James C. Scott
Weapons of the Weak
Everyday Forms of Peasant Resistance
All rights reserved
© James С. Scott, 1985
© ООО «Книгократия», 2025
Великий американский антрополог и политолог Джеймс Кэмпбелл Скотт (1936–2024) не дожил всего несколько месяцев до выхода российского издания своей книги «Оружие слабых» – самой ранней из его работ, на сегодняшний день опубликованных на русском языке[1]. Автор этого предисловия не раз переводил важнейшие для современного социально-гуманитарного знания тексты, слишком долго искавшие путь к русскоговорящему читателю, но, пожалуй, ни разу ещё у меня не было ощущения, что книга, которая ждала своего часа много лет, выходит настолько своевременно.
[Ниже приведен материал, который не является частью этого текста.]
-- ==== Sys2Proof/Tests/Slice0.lean ====
section
/-! SUPPORT. Tests: each well-formedness check refuses an ill-formed term, every constructor's word decodes,
one step of each machine instruction, and for every statement with hypotheses a state and operands that meet
them. Expected values are the spec's, or calculated by hand from the rule named. -/

namespace Sys2Proof.Tests

open Sys2Proof.Machine

/-! ### Well-formedness -/

theorem test_subi_range : Instr.wellFormed (.subi 1 2 (-32768)) = false ∧ Instr.wellFormed (.subi 1 2 32769) = false ∧
    Instr.wellFormed (.subi 1 2 (-32767)) = true ∧ Instr.wellFormed (.subi 1 2 32768) = true := by decide

theorem test_compare_successor_range : Instr.wellFormed (.cmpgti 1 2 0x7FFF) = false ∧
    Instr.wellFormed (.cmplei 1 2 0x7FFF) = false ∧ Instr.wellFormed (.cmpgtui 1 2 0xFFFF) = false ∧
    Instr.wellFormed (.cmpleui 1 2 0xFFFF) = false ∧ Instr.wellFormed (.cmpgti 1 2 0x7FFE) = true ∧
    Instr.wellFormed (.cmpgtui 1 2 0xFFFE) = true := by decide

theorem test_config_reference : Config.reference.wellFormed = true := by decide

theorem test_config_address_width : Config.wellFormed { Config.reference with addrWidth := 33 } = false := by decide

theorem test_config_bypass_width : Config.wellFormed { Config.reference with bit31Bypass := true } = false := by decide

theorem test_config_region_end : Config.wellFormed { Config.reference with memMap := [⟨1#32, 2 ^ 32, .memory⟩] } = false := by
  decide

theorem test_config_disjoint :
    Config.wellFormed { Config.reference with memMap := [⟨0#32, 8, .memory⟩, ⟨4#32, 8, .peripheral⟩] } = false := by decide

/-! ### Words that are no instruction (30_encoding.md R111, R112) -/

theorem test_decode_refuses :
    decodeWord 0x00000001#32 = .error (.unassignedOp 0x01#6) ∧ decodeWord 0x0000003A#32 = .error (.unassignedOpx 0x00#6) ∧
    decodeWord 0x0887887A#32 = .error (.fixedField 0x0887887A#32) ∧ decode [0x3A#8, 0x68#8, 0x3B#8] = .error .truncated := by
  decide

/-! ### Decoding: the words are the spec's own (30_encoding.md R110; the `Example` of each rule, 95_test_vectors.md) -/

theorem test_decode_data_transfer :
    decodeWord 0x21400217#32 = .ok (.ldw 5 0x8 4) ∧
    decodeWord 0xD97FFF15#32 = .ok (.stw 5 0xFFFC 27) ∧
    decodeWord 0x18800037#32 = .ok (.ldwio 2 0x0 3) ∧
    decodeWord 0x18800135#32 = .ok (.stwio 2 0x4 3) ∧
    decodeWord 0x20800047#32 = .ok (.ldb 2 0x1 4) ∧
    decodeWord 0x20800043#32 = .ok (.ldbu 2 0x1 4) ∧
    decodeWord 0x218000C5#32 = .ok (.stb 6 0x3 4) ∧
    decodeWord 0x2080008F#32 = .ok (.ldh 2 0x2 4) ∧
    decodeWord 0x2080008B#32 = .ok (.ldhu 2 0x2 4) ∧
    decodeWord 0x2180008D#32 = .ok (.sth 6 0x2 4) ∧
    decodeWord 0x18800027#32 = .ok (.ldbio 2 0x0 3) ∧
    decodeWord 0x18800023#32 = .ok (.ldbuio 2 0x0 3) ∧
    decodeWord 0x19800025#32 = .ok (.stbio 6 0x0 3) ∧
    decodeWord 0x188000AF#32 = .ok (.ldhio 2 0x2 3) ∧
    decodeWord 0x188000AB#32 = .ok (.ldhuio 2 0x2 3) ∧
    decodeWord 0x198000AD#32 = .ok (.sthio 6 0x2 3) := by decide

theorem test_decode_arith_logic :
    decodeWord 0x0886703A#32 = .ok (.and 3 1 2) ∧
    decodeWord 0x0886B03A#32 = .ok (.or 3 1 2) ∧
    decodeWord 0x0886F03A#32 = .ok (.xor 3 1 2) ∧
    decodeWord 0x0886303A#32 = .ok (.nor 3 1 2) ∧
    decodeWord 0x08FFC00C#32 = .ok (.andi 3 1 0xFF00) ∧
    decodeWord 0x08E00014#32 = .ok (.ori 3 1 0x8000) ∧
    decodeWord 0x08FFFFDC#32 = .ok (.xori 3 1 0xFFFF) ∧
    decodeWord 0x08FFFFEC#32 = .ok (.andhi 3 1 0xFFFF) ∧
    decodeWord 0x00C48D34#32 = .ok (.orhi 3 0 0x1234) ∧
    decodeWord 0x08E0003C#32 = .ok (.xorhi 3 1 0x8000) ∧
    decodeWord 0x0887883A#32 = .ok (.add 3 1 2) ∧
    decodeWord 0x0887C83A#32 = .ok (.sub 3 1 2) ∧
    decodeWord 0x0887383A#32 = .ok (.mul 3 1 2) ∧
    decodeWord 0x0887283A#32 = .ok (.div 3 1 2) ∧
    decodeWord 0x0887203A#32 = .ok (.divu 3 1 2) ∧
    decodeWord 0x08FFFFC4#32 = .ok (.addi 3 1 0xFFFF) ∧
    decodeWord 0x08FFFFA4#32 = .ok (.muli 3 1 0xFFFE) ∧
    decodeWord 0x0886F83A#32 = .ok (.mulxss 3 1 2) ∧
    decodeWord 0x0886383A#32 = .ok (.mulxuu 3 1 2) ∧
    decodeWord 0x0886B83A#32 = .ok (.mulxsu 3 1 2) := by decide

theorem test_decode_compare :
    decodeWord 0x0887003A#32 = .ok (.cmpeq 3 1 2) ∧
    decodeWord 0x0886C03A#32 = .ok (.cmpne 3 1 2) ∧
    decodeWord 0x0886403A#32 = .ok (.cmpge 3 1 2) ∧
    decodeWord 0x0887403A#32 = .ok (.cmpgeu 3 1 2) ∧
    decodeWord 0x0886803A#32 = .ok (.cmplt 3 1 2) ∧
    decodeWord 0x0887803A#32 = .ok (.cmpltu 3 1 2) ∧
    decodeWord 0x08FFFFE0#32 = .ok (.cmpeqi 3 1 0xFFFF) ∧
    decodeWord 0x08FFFFD8#32 = .ok (.cmpnei 3 1 0xFFFF) ∧
    decodeWord 0x08FFFFC8#32 = .ok (.cmpgei 3 1 0xFFFF) ∧
    decodeWord 0x08FFFFE8#32 = .ok (.cmpgeui 3 1 0xFFFF) ∧
    decodeWord 0x08FFFFD0#32 = .ok (.cmplti 3 1 0xFFFF) ∧
    decodeWord 0x08FFFFF0#32 = .ok (.cmpltui 3 1 0xFFFF) := by decide

theorem test_decode_shift_rotate :
    decodeWord 0x0886183A#32 = .ok (.rol 3 1 2) ∧
    decodeWord 0x0886583A#32 = .ok (.ror 3 1 2) ∧
    decodeWord 0x0806123A#32 = .ok (.roli 3 1 8) ∧
    decodeWord 0x0886983A#32 = .ok (.sll 3 1 2) ∧
    decodeWord 0x0806913A#32 = .ok (.slli 3 1 4) ∧
    decodeWord 0x0887D83A#32 = .ok (.sra 3 1 2) ∧
    decodeWord 0x0886D83A#32 = .ok (.srl 3 1 2) ∧
    decodeWord 0x0807D13A#32 = .ok (.srai 3 1 4) ∧
    decodeWord 0x0806D13A#32 = .ok (.srli 3 1 4) := by decide

theorem test_decode_program_control :
    decodeWord 0x00020000#32 = .ok (.call 0x800) ∧
    decodeWord 0x103EE83A#32 = .ok (.callr 2) ∧
    decodeWord 0xF800283A#32 = .ok (.ret) ∧
    decodeWord 0x1000683A#32 = .ok (.jmp 2) ∧
    decodeWord 0x00000306#32 = .ok (.br 0xC) ∧
    decodeWord 0x0880070E#32 = .ok (.bge 1 2 0x1C) ∧
    decodeWord 0x0880072E#32 = .ok (.bgeu 1 2 0x1C) ∧
    decodeWord 0x08800716#32 = .ok (.blt 1 2 0x1C) ∧
    decodeWord 0x08800736#32 = .ok (.bltu 1 2 0x1C) ∧
    decodeWord 0x08800726#32 = .ok (.beq 1 2 0x1C) ∧
    decodeWord 0x0880071E#32 = .ok (.bne 1 2 0x1C) := by decide

theorem test_decode_other_control :
    decodeWord 0x003B683A#32 = .ok (.trap) ∧
    decodeWord 0xEF80083A#32 = .ok (.eret) ∧
    decodeWord 0x003DA03A#32 = .ok (.brk 0) ∧
    decodeWord 0x003DA17A#32 = .ok (.brk 5) ∧
    decodeWord 0xF000483A#32 = .ok (.bret 0) ∧
    decodeWord 0x0005303A#32 = .ok (.rdctl 2 0) ∧
    decodeWord 0x0005313A#32 = .ok (.rdctl 2 4) ∧
    decodeWord 0x1001703A#32 = .ok (.wrctl 0 2) ∧
    decodeWord 0x100170FA#32 = .ok (.wrctl 3 2) ∧
    decodeWord 0x2000003B#32 = .ok (.flushd 0x0 4) ∧
    decodeWord 0x203FFF3B#32 = .ok (.flushd 0xFFFC 4) ∧
    decodeWord 0x2000603A#32 = .ok (.flushi 4) ∧
    decodeWord 0x20000033#32 = .ok (.initd 0x0 4) ∧
    decodeWord 0x20000833#32 = .ok (.initd 0x20 4) ∧
    decodeWord 0x2001483A#32 = .ok (.initi 4) ∧
    decodeWord 0x0000203A#32 = .ok (.flushp) ∧
    decodeWord 0x0001B03A#32 = .ok (.sync) := by decide

theorem test_decode_custom :
    decodeWord 0x0887C172#32 = .ok (.custom 5 (.r 3) (.r 1) (.r 2)) ∧
    decodeWord 0x08863FF2#32 = .ok (.custom 255 (.c 3) (.c 1) (.c 2)) := by decide

/-- The words the assembler emits for the pseudo-instructions (30_encoding.md R120, 42_move.md, 43_compare.md). -/
theorem test_encode_pseudo :
    encode (.mov 3 1) = [0x0807883A#32] ∧
    encode (.movhi 3 0x1234) = [0x00C48D34#32] ∧
    encode (.movi 3 0xFFFF) = [0x00FFFFC4#32] ∧
    encode (.movui 3 0xFFFF) = [0x00FFFFD4#32] ∧
    encode (.movia 4 0x12348000#32) = [0x01048D74#32, 0x21200004#32] ∧
    encode (.nop) = [0x0001883A#32] ∧
    encode (.subi 3 1 1) = [0x08FFFFC4#32] ∧
    encode (.cmpgt 3 1 2) = [0x1046803A#32] ∧
    encode (.cmpgtu 3 1 2) = [0x1047803A#32] ∧
    encode (.cmple 3 1 2) = [0x1046403A#32] ∧
    encode (.cmpleu 3 1 2) = [0x1047403A#32] ∧
    encode (.cmpgti 3 1 0x5) = [0x08C00188#32] ∧
    encode (.cmpgtui 3 1 0x5) = [0x08C001A8#32] ∧
    encode (.cmplei 3 1 0x5) = [0x08C00190#32] ∧
    encode (.cmpleui 3 1 0x5) = [0x08C001B0#32] ∧
    encode (.bgt 1 2 0x1C) = [0x10400716#32] ∧
    encode (.bgtu 1 2 0x1C) = [0x10400736#32] ∧
    encode (.ble 1 2 0x1C) = [0x1040070E#32] ∧
    encode (.bleu 1 2 0x1C) = [0x1040072E#32] := by decide
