-- ==== Sys2Proof/WellFormed.lean ====
section
/-! DEFINITION. What a well-formed command and a well-formed command word are (R71, R72, R74). -/

namespace Sys2Proof

/-- A command as syntax. It has no field (R72), so there is nothing that could be out of range. -/
def Instr.wellFormed : Instr → Bool
  | .ctFromBytes => true
  | .ctFromString => true
  | .ctFromChunk => true
  | .chunkNew => true
  | .chunkParse => true
  | .chunkSerialize => true
  | .chunkUtf8 => true
  | .crcCompute => true

/-- The OP values R73 assigns. -/
def assignedOps : List Byte := [0x01, 0x02, 0x03, 0x10, 0x11, 0x12, 0x13, 0x20]

/-- The RSVD field, bits 31:8, is zero (R71). -/
def rsvdClear (w : Word) : Bool := w &&& 0xFFFFFF00 == 0

/-- The OP field, bits 7:0, is one R73 assigns. -/
def opAssigned (w : Word) : Bool := assignedOps.contains (w.extractLsb' 0 8)

/-- A legal command word, by the test R74 gives. -/
def wordWellFormed (w : Word) : Bool := rsvdClear w && opAssigned w

end Sys2Proof
end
Всё дело в том, что сегодня многие процессы, которые Скотт – выдающийся крестьяновед, по определению Теодора Шанина, – на рубеже 1970–1980-х годов в небольшой деревне на севере континентальной части Малайзии, дошли до своего логического завершения уже в глобальном масштабе, и эта временнáя дистанция лишь подтвердила, что «Оружие слабых» – одна из тех парадигматических работ, смыслы которых только обогащаются по мере того, как момент их написания всё дальше уходит в прошлое. Если здесь допустима такая аналогия, то книгу Скотта можно сравнить с лучшими винами, которые добираются до пика своих свойств далеко не сразу, поэтому их не стоит пить в молодом возрасте. Сейчас, кажется, самое время наконец открыть эту работу, чтобы прочесть её в духе русской революционно-демократической критики середины XIX века, ставя во главу угла не банальное «что хотел сказать автор?», а куда более интересный вопрос: что сказалось по прошествии почти полувека?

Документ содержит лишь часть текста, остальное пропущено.